本文从树木的光合和水分生理特性入手,选择移栽成活1年、2年及3年后的油松、白杆、樟子松为研究对象,采用Li-6400光合仪测定光合和水分等生理指标的变化。实验结果如下:
1、油松在上午时间段保持较高的光合速率。移植成活3年后油松光合速率日变幅最大,为4.1814μmolm-2s-1,移植成活1年后油松日变幅最小,为1.8861μmolm-2s-1。气孔导度对油松光合速率和蒸腾速率的影响最为显著。移植1、2、3年后油松日平均水分利用效率分别为0.9356μmmolm-2s-1、1.7837μmmolm-2s-1和2.1308μmmolm-2s-1。移植成活2、3年后油松日平均水分利用效率显著高于移植成活1年后油松。
2、移植1、2、3年后的白杆光合速率日变幅分别为1.7367μmolm-2s-1、3.3332μmolm-2s-1、4.644μmolm-2s-1.生态因子-光合有效辐射对白杆光合速率影响最显著;气孔导度和叶温是对蒸腾速率影响最显著的因子。移植1、2、3年后的白杆日平均水分利用效率分别为0.2798μmmolm-2s-1、0.0953μmmolm-2s-1和0.9136μmmolm-2s-1。移植成活3年后的白杆水分利用效率显著增大,移植成活2年后水分利用效率降低与树势恢复缓慢有关。

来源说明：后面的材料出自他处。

-- ==== Sys2Proof/Tests/Slice0.lean ====
section
/-! SUPPORT. Tests of the model: ill-formed instructions, words of the specification, hypotheses of the statements that a state meets, and
single steps. Expected values are the specification's worked values, or worked by hand from its rules. -/
namespace Sys2Proof.Tests

set_option Elab.async false
open Sys2Proof Sys2Proof.Machine

/-- A vector group of 4 lanes in S mode, residency slot 0 of core 8, partition 3. -/
def tG : Group :=
  { Group.launch with uid := 1, part := 3, team := 256, width := 4, em := 0xF, rsize := 4, pc := 0x20000 }

/-- Its team: number 0 on core 8 with 4 KiB of scratchpad. -/
def tT : Team :=
  { uid := 0, part := 3, core := 8, num := 0, paired := false, sbase := 0, ssize := 1, rings := [], tbar := [], cbar := 0, gbar := 0,
    pb := [], ph := [], ringWait := [], groups := [256], held := [], drain := none, saving := none, expiry := none, parked := false, stopped := false }

/-- Tables at 0x8000 that map the first GiB of every kind to itself, with every grant. -/
def tTables : Store 8 :=
  [(0x8000, 1), (0x8002, 1), (0x9000, 1), (0x9002, 1), (0xA000, 1), (0xA002, 1), (0xB000, 1), (0xB002, 1), (0xC000, 1), (0xC002, 1),
   (0x10000, 0x3F)]

/-- The machine with that group alone, which issues; its partition holds core 8. -/
def tS : State :=
  { State.reset with
    groups := [(256, tG)], teams := [(256, tT)], cur := 256, live := 8, hbm := tTables, devNum := 5,
    cores := [(8, { Core.reset with slmap := 0x83 })],
    parts := [(3, { Partition.start with s1root := 1, s2root := 1, hroot := 1, evN := 64, evDpn := 32, kN := 8 })] }

/-- The machine with another group in the place of that group. -/
def withG (g : Group) : State := { tS with groups := [(256, g)] }

/-- The group of sequencer 4, width 1. -/
def qG : Group := { tG with role := .matrix, width := 1, em := 1, team := 256 }

/-- The machine with the sequencer's group alone, which issues. -/
def qS : State := { tS with groups := [(8196, qG)], cur := 8196, teams := [(256, { tT with groups := [8196] })] }

/-- Lanes of a register of the group. -/
def withReg (s : State) (r : Nat) (l : List Word) : State := writeV s s.cur tG r (l.zipIdx.map fun e => (e.2, e.1))

/-- The state that an instruction leads to; the state itself where it answers none. -/
def after (i : Instr) (s : State) : State :=
  match exec i s with
  | .next t => t
  | _ => s

/-- Whether an instruction answers a next state. -/
def goes (i : Instr) (s : State) : Bool :=
  match exec i s with
  | .next _ => true
  | _ => false

/-- A lane of a register of the group. -/
def lane (s : State) (r l : Nat) : Word := cellGet s (regCell s.cur tG r l)

/-- The group that issued. -/
def me (s : State) : Group := (s.group? s.cur).getD tG

/-- Issues as a test. -/
def issuesB (s : State) (g : Group) (i : Instr) : Bool :=
  decide (s.group? s.cur = some g) && g.out.isEmpty && g.eccNow.isEmpty && (if isSeq s.cur then g.width == 1 else decide (g.width ≤ 64)) &&
  s.poison.isEmpty && (checkIssue s s.cur g i).isNone

theorem issues_of {s : State} {g : Group} {i : Instr} (h : issuesB s g i = true) : Issues s g i := by
  simp only [issuesB, Bool.and_eq_true, decide_eq_true_eq, List.isEmpty_iff, Option.isNone_iff_eq_none] at h
  obtain ⟨⟨⟨⟨⟨h1, h2⟩, h3⟩, h4⟩, h6⟩, h5⟩ := h
  refine ⟨⟨h1, h2, h3, ?_, fun reg lane _ => ?_⟩, h5⟩
  · split
    · next hq => rw [if_pos hq] at h4; simpa using h4
    · next hq => rw [if_neg hq] at h4; simpa using h4
  · simp [cellBad, h6]

/-- An answer of a translation. -/
def okIs (e : Except Cause Phys) (p : Phys) : Bool :=
  match e with
  | .ok q => q == p
  | .error _ => false

theorem okIs_eq {e : Except Cause Phys} {p : Phys} (h : okIs e p = true) : e = .ok p := by
  cases e with
  | ok q => simp only [okIs, beq_iff_eq] at h; rw [h]
  | error c => simp [okIs] at h

/-- Reaches as a test. -/
def reachesB (s : State) (g : Group) (grant : Grant) (lanes : List Nat) (va : Nat → VAddr) (n : Nat) (ph : Nat → Phys) : Bool :=
  lanes.all fun l => isLocal s (va l) && (va l).toNat % n == 0 && (poisonIn s (ph l).kind (ph l).off n).isNone &&
    okIs (translate s (unitOf s.cur) g.part false g.mode grant (vaKind (va l)) (vaOff (va l))) (ph l)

3、移植后樟子松在上午时段保持较高的光合速率水平,移植成活1、2、3年后的樟子松光合速率日变幅分别为3.0981μmolm-2s-1、2.273μmolm-s-1、4.1364μmolm-2s-1。气孔导度、光合有效辐射对樟子松光合速率和蒸腾速率影响显著。移植1、2、3年后樟子松日平均水分利用效率分别为3.3506μmmolm-2s-1、3.3203μmmolm-2s-1和2.2976μmmolm-2s11,远大于移植成活后的油松、白杆。
4、综上所述,3个研究树种中,水分利用效率大小依次为:樟子松>油松)白杆。水分利用效率越高,树种消耗相同的水所生产的物质越多。在干旱、多风地区,比较适合蒸腾速率低、水分利用效率较高的树种生长,因此樟子松与油松更适合作为呼和浩特市城市绿化树种进行移植。

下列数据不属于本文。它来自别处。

-- ==== Sys2Proof/Machine/Notation.lean ====
section
/-! DEFINITION. The written form of frames and port operations (30_encoding R101): a program is one port
operation a line, and `FRAME`, `RAW` and plain hexadecimal stand for byte strings. The assembler reads
ASCII bytes. Log 17 says which spellings it takes beyond R101's words. -/

namespace Sys2Proof.Machine

/-- ASCII text as bytes (R7). -/
def ascii (cs : List Char) : List Byte := cs.map fun c => BitVec.ofNat 8 c.toNat

/-- A token: a run of letters, digits, `_`, `.` and `-`, or one other character but a space. -/
inductive Tok where
  | word (w : List Byte)
  | punct (b : Byte)
  deriving DecidableEq, Repr

def inRange (lo hi : Nat) (b : Byte) : Bool := decide (lo ≤ b.toNat) && decide (b.toNat ≤ hi)

def isWordByte (b : Byte) : Bool :=
  inRange 0x30 0x39 b || inRange 0x41 0x5A b || inRange 0x61 0x7A b || b = 0x5F || b = 0x2E || b = 0x2D

def flushWord (w : List Byte) : List Tok := if w.isEmpty then [] else [.word w]

/-- The tokens of a line, given the word begun before it. -/
def tokens : List Byte → List Byte → List Tok
  | [], w => flushWord w
  | b :: bs, w =>
    if isWordByte b then tokens bs (w ++ [b])
    else flushWord w ++ (if b = 0x20 then [] else [.punct b]) ++ tokens bs []

/-- The value of a digit in a base of at most 16. -/
def digitValue (base : Nat) (b : Byte) : Option Nat :=
  let v := if inRange 0x30 0x39 b then some (b.toNat - 0x30)
    else if inRange 0x41 0x46 b then some (b.toNat - 0x41 + 10)
    else if inRange 0x61 0x66 b then some (b.toNat - 0x61 + 10)
    else none
  v.filter fun n => decide (n < base)

def digitsFrom (base : Nat) : Nat → List Byte → Option Nat
  | acc, [] => some acc
  | acc, b :: bs =>
    match digitValue base b with
    | some v => digitsFrom base (acc * base + v) bs
    | none => none

/-- A nonempty run of digits. -/
def natural (base : Nat) (w : List Byte) : Option Nat := if w.isEmpty then none else digitsFrom base 0 w

/-- The bytes before and after the first `.`, if there is one. -/
def splitAtDot : List Byte → Option (List Byte × List Byte)
  | [] => none
  | b :: bs => if b = 0x2E then some ([], bs) else (splitAtDot bs).map fun (l, r) => (b :: l, r)

/-- The IEEE 754 binary32 pattern of `p / q`, rounded to nearest, ties to even. PRESUMED from outside the
source, as R8 and R101 mark it (log 17). -/
def binary32 (p q : Nat) : Nat :=
  let x := (p <<< 256) / q
  let e := Nat.log2 x - 130
  let sh := 107 + e
  let m := x >>> sh
  let r := 2 * (x % 2 ^ sh) + (if (p <<< 256) % q = 0 then 0 else 1)
  let up := decide (r > 2 ^ sh) || (decide (r = 2 ^ sh) && decide (m % 2 = 1))
  min (e * 2 ^ 23 + m + (if up then 1 else 0)) 0x7F800000

/-- A field's value: decimal, `0x` hexadecimal, or a decimal real (R101). -/
def scalar (w : List Byte) : Option Word :=
  if (ascii ['0', 'x']).isPrefixOf w then
    (natural 16 (w.drop 2)).bind fun n => if n < 2 ^ 32 then some (BitVec.ofNat 32 n) else none
  else
    let neg := w.head? = some 0x2D
    let u := if neg then w.drop 1 else w
    match splitAtDot u with
    | some (l, r) =>
      match natural 10 l, natural 10 r with
      | some a, some b =>
        let v := binary32 (a * 10 ^ r.length + b) (10 ^ r.length)
        some (BitVec.ofNat 32 (if neg then v + 2 ^ 31 else v))
      | _, _ => none
    | none =>
      (natural 10 u).bind fun n =>
        if neg then if n ≤ 2 ^ 31 then some (BitVec.ofNat 32 (2 ^ 32 - n)) else none
        else if n < 2 ^ 32 then some (BitVec.ofNat 32 n) else none

/-- Where in a record's braces the reader is. -/
inductive FieldMode where
  | top
  | list
  | pairFirst
  | pairSecond (first : Word)
  | pairEnd
  deriving DecidableEq, Repr

/-- The fields of a record up to its closing brace: `key =` is passed over (fields stand in layout order),
values outside brackets are words, and those inside are elements. -/
def fields : List Tok → FieldMode → List Word → List Elem → Option (List Word × List Elem)
  | [], _, _, _ => none
  | .word w :: rest, mode, ws, es =>
    match mode with
    | .top =>
      if rest.head? = some (.punct 0x3D) then fields rest .top ws es
      else (scalar w).bind fun v => fields rest .top (ws ++ [v]) es
    | .list => (scalar w).bind fun v => fields rest .list ws (es ++ [.one v])
    | .pairFirst => (scalar w).bind fun v => fields rest (.pairSecond v) ws es
    | .pairSecond u => (scalar w).bind fun v => fields rest .pairEnd ws (es ++ [.pair u v])
    | .pairEnd => none
  | .punct b :: rest, mode, ws, es =>
    if b = 0x2C then fields rest mode ws es
    else match mode with
    | .top =>
      if b = 0x7D then if rest.isEmpty then some (ws, es) else none
      else if b = 0x5B then fields rest .list ws es
      else if b = 0x3D then fields rest .top ws es
      else none
    | .list =>
      if b = 0x5D then fields rest .top ws es else if b = 0x28 then fields rest .pairFirst ws es else none
    | .pairEnd => if b = 0x29 then fields rest .list ws es else none
    | .pairFirst | .pairSecond _ => none

/-- `Name{f1=v1, ..., elems=[...]}` (R101). A list that completes the words of a class without a variable
part is the rest of its words (`Twinkle`'s two colours, R158). -/
def record (c : Config) : List Tok → Option Cmd
  | .word name :: .punct 0x7B#8 :: rest =>
    match nameIndex c name, fields rest .top [] [] with
    | some id, some (ws, es) =>
      match c.nameTable[id]? with
      | some ⟨_, .fixed k⟩ =>
        if ws.length < k ∧ ws.length + es.length = k ∧ es.all elemIsOne then
          some ⟨id, ws ++ es.map (fun e => match e with | .one w => w | .pair _ w => w), []⟩
        else some ⟨id, ws, es⟩
      | _ => some ⟨id, ws, es⟩
    | _, _ => none
  | _ => none

/-- Two-digit hexadecimal bytes (R7). -/
def hexBytes : List Tok → Option (List Byte)
  | [] => some []
  | .word w :: rest =>
    if w.length = 2 then
      match natural 16 w, hexBytes rest with
      | some n, some bs => some (BitVec.ofNat 8 n :: bs)
      | _, _ => none
    else none
  | .punct _ :: _ => none

/-- A byte string: `FRAME Name{...}` is its bytes, `RAW` and plain hexadecimal are literal (R101). -/
def byteString (c : Config) : List Tok → Option (List Byte)
  | [] => some []
  | t :: ts =>
    if t = .word (ascii ['F', 'R', 'A', 'M', 'E']) then (record c ts).map (encodeCmd c)
    else if t = .word (ascii ['R', 'A', 'W']) then hexBytes ts
    else hexBytes (t :: ts)

/-- The answer of a `POLL` line: `null`, or a line in double quotes (R101). -/
def pollAnswer (t : List Byte) : Option (Option Line) :=
  if t = ascii ['n', 'u', 'l', 'l'] then some none
  else match t with
    | q :: body =>
      if q = 0x22 ∧ body.getLast? = some 0x22 then some (some body.dropLast) else none
    | [] => none

/-- One number, as the operand of an operation. -/
def oneNumber : List Tok → Option Nat
  | [.word w] => natural 10 w
  | _ => none

/-- One line of a program (R101). -/
def assembleLine (c : Config) (text : List Byte) : Option Instr :=
  let poll := ascii ['P', 'O', 'L', 'L', ' ', '-', '>', ' ']
  if poll.isPrefixOf text then (pollAnswer (text.drop poll.length)).map .poll
  else match tokens text [] with
    | .word op :: ts =>
      if op = ascii ['F', 'E', 'E', 'D'] then (byteString c ts).map .feed
      else if op = ascii ['S', 'E', 'N', 'D'] then (record c ts).map .send
      else if op = ascii ['W', 'R', 'I', 'T', 'E', '_', 'S', 'T', 'E', 'P'] then (oneNumber ts).map .writeStep
      else if op = ascii ['T', 'I', 'M', 'E'] then (oneNumber ts).map .time
      else if ts ≠ [] then none
      else if op = ascii ['D', 'E', 'C', 'O', 'D', 'E'] then some .decode
      else if op = ascii ['D', 'R', 'A', 'I', 'N'] then some .drain
      else if op = ascii ['C', 'M', 'D', '_', 'D', 'O', 'N', 'E'] then some .cmdDone
      else if op = ascii ['R', 'E', 'S', 'E', 'T', '_', 'R', 'X'] then some .resetRx
      else if op = ascii ['R', 'E', 'S', 'E', 'T', '_', 'T', 'X'] then some .resetTx
      else none
    | _ => none

/-- A program: its lines, assembled in order; the first argument is the line begun (R101). -/
def assembleProgram (c : Config) : List Byte → List Byte → Option (List Instr)
  | line, [] => if line.isEmpty then some [] else (assembleLine c line).map ([·])
  | line, b :: bs =>
    if b = 0x0A then
      match assembleLine c line, assembleProgram c [] bs with
      | some i, some rest => some (i :: rest)
      | _, _ => none
    else assembleProgram c (line ++ [b]) bs

/-- A program is loaded from outside: its operations are what the callers present next (log 3). -/
def State.load (s : State) (prog : List Instr) : State :=
  { s with reqs := s.reqs ++ prog.map (encode s.cfg) }

end Sys2Proof.Machine
end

根据以上研究结果,分析得知大树移植成活2年后,树势恢复速度加快,基本能够保证成活,移植后的第一年是移植成活的关键。因此,本研究针对当年移植的三种大树,按照植物的观赏性及健康性评价标准,将大树分为三个等级,分别采用大树输液及新型菌根剂灌根技术对其进行保活处理,并从树体单位电容、叶绿素含量、树木自然含水量、当年生长枝萌发率和生长量及蒸腾速率、光合速率日进程和水分利用效率7个方面进行了比较研究。实验结果如下:
1、经过大树移植保活技术处理后,当年移植油松处理组单位树体电容较对照组提高58%以上,其中Ⅱ级移植油松提高最快,达74.85%。叶绿素含量提高24%以上,Ⅱ级提高最快,达39.46%。移植油松各等级各部分自然含水量相互比较,结果为:Ⅲ级处理组>Ⅱ级处理组)Ⅲ级对照组)Ⅰ级处理组>Ⅱ级对照组)Ⅰ级对照组。通过保活技术处理,Ⅱ级和Ⅰ级处理组自然含水率均高于其上一级对照组。处理组当年新生小枝萌发率较同级对照组提高50%以上,生长量提高32%以上。

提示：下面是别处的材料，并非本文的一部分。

/-- R152, R156 to R163, R166, R121: a valid frame of a command of fixed fields, or of none, is `FRAME_OK` of
its record: the instruction answers a next state, and its arrival ends in that one event and the state given.
That the device's loop decodes what arrives before anything else is the model's choice (log 5). -/
def Obligations.FixedCommandsDecode : Prop :=
  ∀ (s : State) (w x y z : Word),
    (∀ p, p = le32 w ++ le32 x ++ le32 y → FrameArrives s 1 p (crc32 p) → 12 ≤ s.cfg.payloadRamBytes →
      DecodesTo (.breathe p (crc32 p)) 1 p (crc32 p) (cmdBreathe w x y) s)
    ∧ (∀ p, p = le32 w ++ le32 x → FrameArrives s 5 p (crc32 p) → 8 ≤ s.cfg.payloadRamBytes →
      DecodesTo (.rainbow p (crc32 p)) 5 p (crc32 p) (cmdRainbow w x) s)
    ∧ (∀ p, p = le32 w ++ le32 x ++ le32 y → FrameArrives s 6 p (crc32 p) → 12 ≤ s.cfg.payloadRamBytes →
      DecodesTo (.fire p (crc32 p)) 6 p (crc32 p) (cmdFire w x y) s)
    ∧ (∀ p, p = le32 w ++ le32 x ++ le32 y ++ le32 z → FrameArrives s 7 p (crc32 p) →
      16 ≤ s.cfg.payloadRamBytes →
      DecodesTo (.twinkle p (crc32 p)) 7 p (crc32 p) (cmdTwinkle w x y z) s)
    ∧ (∀ p, p = le32 w → FrameArrives s 8 p (crc32 p) → 4 ≤ s.cfg.payloadRamBytes →
      DecodesTo (.neuralDrop p (crc32 p)) 8 p (crc32 p) (cmdNeuralDrop w) s)
    ∧ (∀ p, p = le32 w ++ le32 x ++ le32 y → FrameArrives s 9 p (crc32 p) → 12 ≤ s.cfg.payloadRamBytes →
      DecodesTo (.waterDrop p (crc32 p)) 9 p (crc32 p) (cmdWaterDrop w x y) s)
    ∧ (∀ p, p = le32 w ++ le32 x → FrameArrives s 10 p (crc32 p) → 8 ≤ s.cfg.payloadRamBytes →
      DecodesTo (.startRain p (crc32 p)) 10 p (crc32 p) (cmdStartRain w x) s)
    ∧ (FrameArrives s 11 [] 0#32 →
      DecodesTo (.stopRain [] 0#32) 11 [] 0#32 cmdStopRain s)
    ∧ (FrameArrives s 12 [] 0#32 →
      DecodesTo (.status [] 0#32) 12 [] 0#32 cmdStatus s)
    ∧ (FrameArrives s 15 [] 0#32 →
      DecodesTo (.speedTest [] 0#32) 15 [] 0#32 cmdSpeedTest s)

/-- R151, R153, R154, R155, R164, R165, R121: a valid frame of a command with a variable part, of any number
of elements that fits PBUF, is `FRAME_OK` of its record: the instruction answers a next state, and its arrival
ends in that one event and the state given. That the device's loop decodes what arrives before anything else is
the model's choice (log 5). -/
def Obligations.VariableCommandsDecode : Prop :=
  ∀ (s : State) (w x y : Word) (colors : List Word) (runs : List (Word × Word)),
    (∀ p, p = le32 w ++ le32 x ++ colors.flatMap le32 → FrameArrives s 0 p (crc32 p) →
      p.length ≤ s.cfg.payloadRamBytes →
      DecodesTo (.setColor p (crc32 p)) 0 p (crc32 p) (cmdSetColor w x colors) s)
    ∧ (∀ p, p = le32 w ++ le32 x ++ le32 y ++ colors.flatMap le32 → FrameArrives s 2 p (crc32 p) →
      p.length ≤ s.cfg.payloadRamBytes →
      DecodesTo (.gradient p (crc32 p)) 2 p (crc32 p) (cmdGradient w x y colors) s)
    ∧ (∀ p, p = le32 w ++ le32 x ++ le32 y ++ colors.flatMap le32 → FrameArrives s 3 p (crc32 p) →
      p.length ≤ s.cfg.payloadRamBytes →
      DecodesTo (.movingGradient p (crc32 p)) 3 p (crc32 p) (cmdMovingGradient w x y colors) s)
    ∧ (∀ p, p = le32 w ++ colors.flatMap le32 → FrameArrives s 4 p (crc32 p) →
      p.length ≤ s.cfg.payloadRamBytes →
      DecodesTo (.crossFade p (crc32 p)) 4 p (crc32 p) (cmdCrossFade w colors) s)
    ∧ (∀ p, p = le32 w ++ le32 x ++ le32 y ++ (runs.flatMap fun r => le32 r.1 ++ le32 r.2) →
      FrameArrives s 13 p (crc32 p) → p.length ≤ s.cfg.payloadRamBytes →
      DecodesTo (.encodedBuffer p (crc32 p)) 13 p (crc32 p) (cmdEncodedBuffer w x y runs) s)
    ∧ (∀ p, p = le32 w ++ le32 x ++ le32 y ++ colors.flatMap le32 → colors.length = w.toNat * x.toNat →
      FrameArrives s 14 p (crc32 p) → p.length ≤ s.cfg.payloadRamBytes →
      DecodesTo (.fullBuffer p (crc32 p)) 14 p (crc32 p) (cmdFullBuffer w x y colors) s)

/-- R11, R50, R73, R110, R111, R94: bytes that arrive on the byte pipe, a frame's or any others (log 20). From
any state a frame instruction answers the next state in which `FEED` has taken the bytes it has room for, behind
those that stood on the pipe, and no byte has passed the parser. From a state of the invariant where nothing
else arrives, whatever the bytes and however many, the machine's steps then end the arrival: their events, and
the registers, are those of the parser's byte steps over what waited and what came, one for each byte. If the
FIFO takes them whole this is what `FEED` and `DECODE` until `INCOMPLETE` give. That the device's loop goes on by
itself is the model's choice (log 5). -/
def Obligations.ArrivingBytesAreFedAndDecoded : Prop :=
  (∀ (s : State) (id : Nat) (p : List Byte) (crc : Word) (i : Instr), frameInstr id p crc = some i →
    exec i s = .next (pipeArrives (frameBytes s.cfg id p crc) s))
  ∧ (∀ (s : State) (bytes all : List Byte) (k : Nat), all = s.pipe.getD [] ++ bytes →
    k = min all.length (s.cfg.rxbufCap - s.rx.rxq.length) →
    pipeArrives bytes s = { s with
      rx := { s.rx with rxq := s.rx.rxq ++ all.take k }, pipe := some (all.drop k), out := [.feedCount k] })
  ∧ ∀ (s : State) (bytes : List Byte), s.Inv → s.sched = [] → s.pipe = none →
    ∃ r es, runRx s.cfg (s.rx.rxq ++ bytes) s.rx = some (r, es)
      ∧ (∃ n, runArrival n (pipeArrives bytes s) [] = some (es, arrived r es s))
      ∧ (s.rx.rxq.length + bytes.length ≤ s.cfg.rxbufCap →
        feedAndDecode bytes s = some (es, arrived r es s))

/-- R124: splitting a byte string between two feeds, at any place, gives the same events, and the same state,
as feeding it whole. -/
def Obligations.FeedsMaySplitAnywhere : Prop :=
  ∀ (s : State) (a b : List Byte), s.Inv → s.rx.rxq.length + a.length + b.length ≤ s.cfg.rxbufCap →
    ∃ ea m eb u, feedAndDecode a s = some (ea, m) ∧ feedAndDecode b m = some (eb, u)
      ∧ feedAndDecode (a ++ b) s = some (ea ++ eb, u)

/-- R189: what `SEND` assembles for a well-formed record, fed to a receive half in `SEEK_MARKER` whose FIFO is
empty and takes it whole, gives exactly one event, `FRAME_OK` of that record, and leaves `SEEK_MARKER`, if
the marker is border-free and does not occur again in the frame. -/
def Obligations.SentFrameIsReceived : Prop :=
  ∀ (s r : State) (cmd : Cmd), r.cfg = s.cfg → borderFree s.cfg.marker = true →
    s.Inv → s.tx.txState = .idle → wellFormedCmd s.cfg cmd = true →
    (payloadOf cmd).length ≤ s.cfg.payloadRamBytes →
    markerFree s.cfg ((encodeCmd s.cfg cmd).drop s.cfg.marker.length) →
    r.Inv → r.rx.phase = .seekMarker → r.rx.rxq = [] → (encodeCmd s.cfg cmd).length ≤ s.cfg.rxbufCap →
    ∃ t u, exec (.send cmd) s = .next t
      ∧ feedAndDecode (memReadN .txbuf t.tx.epoch t.tx.txbuf 0 t.tx.txLen) r = some ([.frameOk cmd], u)
      ∧ u.rx.phase = .seekMarker

/-- R189's second sentence and R125's second part: a receive half that is mid-frame when the frame comes
answers `ERR_RESYNC` and then `FRAME_OK`, provided that the frame in flight is not ended by the marker's
bytes before the last (log 25 says why that premise is needed). -/
def Obligations.MidFrameResyncs : Prop :=
  ∀ (r m : State) (cmd : Cmd), borderFree r.cfg.marker = true → wellFormedCmd r.cfg cmd = true →
    (payloadOf cmd).length ≤ r.cfg.payloadRamBytes →
    markerFree r.cfg ((encodeCmd r.cfg cmd).drop r.cfg.marker.length) →
    r.Inv → r.rx.phase ≠ .seekMarker → r.rx.rxq = [] → (encodeCmd r.cfg cmd).length ≤ r.cfg.rxbufCap →
    feedAndDecode r.cfg.marker.dropLast r = some ([], m) → m.rx.phase ≠ .seekMarker →
    ∃ u, feedAndDecode (encodeCmd r.cfg cmd) r = some ([.err .resync, .frameOk cmd], u)
      ∧ u.rx.phase = .seekMarker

经过大树移植保活技术处理后,Ⅲ级油松对照组日平均光合速率为0.5912μmolm-2s-1,处理组为1.3696μmolm-2s-1,较对照组提高131.67%;处理组日平均水分利用效率为2.9161μmmolm-2s-1,对照组为08674μmmolm-2s-1。通过保活技术处理,处理组树势有了明显的提高。
2、当年移植白杆处理组单位树体电容较对照组提高63%以上,其中Ⅱ级移植白杆提高最快,达80.24%。叶绿素含量提高25%以上,Ⅲ级提高最快,达32.88%。各等级各部分自然含水量相互比较,结果为:Ⅲ级处理组)Ⅱ级处理组)Ⅰ级处理组>Ⅲ级对照组)Ⅱ级对照组>Ⅰ级对照组。通过保活技术处理,Ⅱ级和Ⅰ级处理组自然含水率均有很大提高。处理组当年新生小枝萌发率较同级对照组提高53%以上,生长量提高39%以上。
经过大树移植保活技术处理后,Ⅲ级白杆对照组日平均光合速率为1.3208μmolm-2s-1,处理组为1.6083μmolm-2s-1,较对照组提高21.77%;处理组日平均水分利用效率为0.3668μmmolm-2s-1,对照组为0.2509μmmolm-2s-1。
3、当年移植樟子松处理组单位树体电容较对照组提高64%以上,其中Ⅱ级提高最快,达8.0.60%。叶绿素含量提高17%以上,Ⅲ级提高最快,达27.62%。各等级各部分自然含水量相互比较,结果为:Ⅲ级处理组)Ⅱ级处理组>Ⅰ级处理组>Ⅲ级对照组)Ⅱ级对照组)Ⅰ级对照组。通过保活技术处理,Ⅱ级和Ⅰ级处理组自然含水率均有很大提高。处理组当年新生小枝萌发率较同级对照组提高50%以上,生长量提高23%以上。
经过大树移植保活技术处理后,Ⅲ级樟子松对照组日平均光合速率为2.6697μmolm-2s-1,处理组为3.0679μmolm-2s-1,较对照组提高14.92%;处理组日平均水分利用效率为3.3506μmmolm-2s-1,对照组为3.3203μmmolm-2s-1。
4、三个研究树种中,水分利用效率大小依次为:樟子松)油松>白杆。这与对不同移植成活时间的三个树种水分利用效率的调查结果是一致的。大树移植后,树木抵抗力减弱,适应外界环境变化的能力降低,容易受到病虫害的侵袭,从而导致植株树势衰退甚至死亡。因此,针对性的研究探讨大树移植保活技术,最大限度地提高树木生长势,提高其成活率,才能更有利地发挥大树在城市园林景观绿化中的资源优势。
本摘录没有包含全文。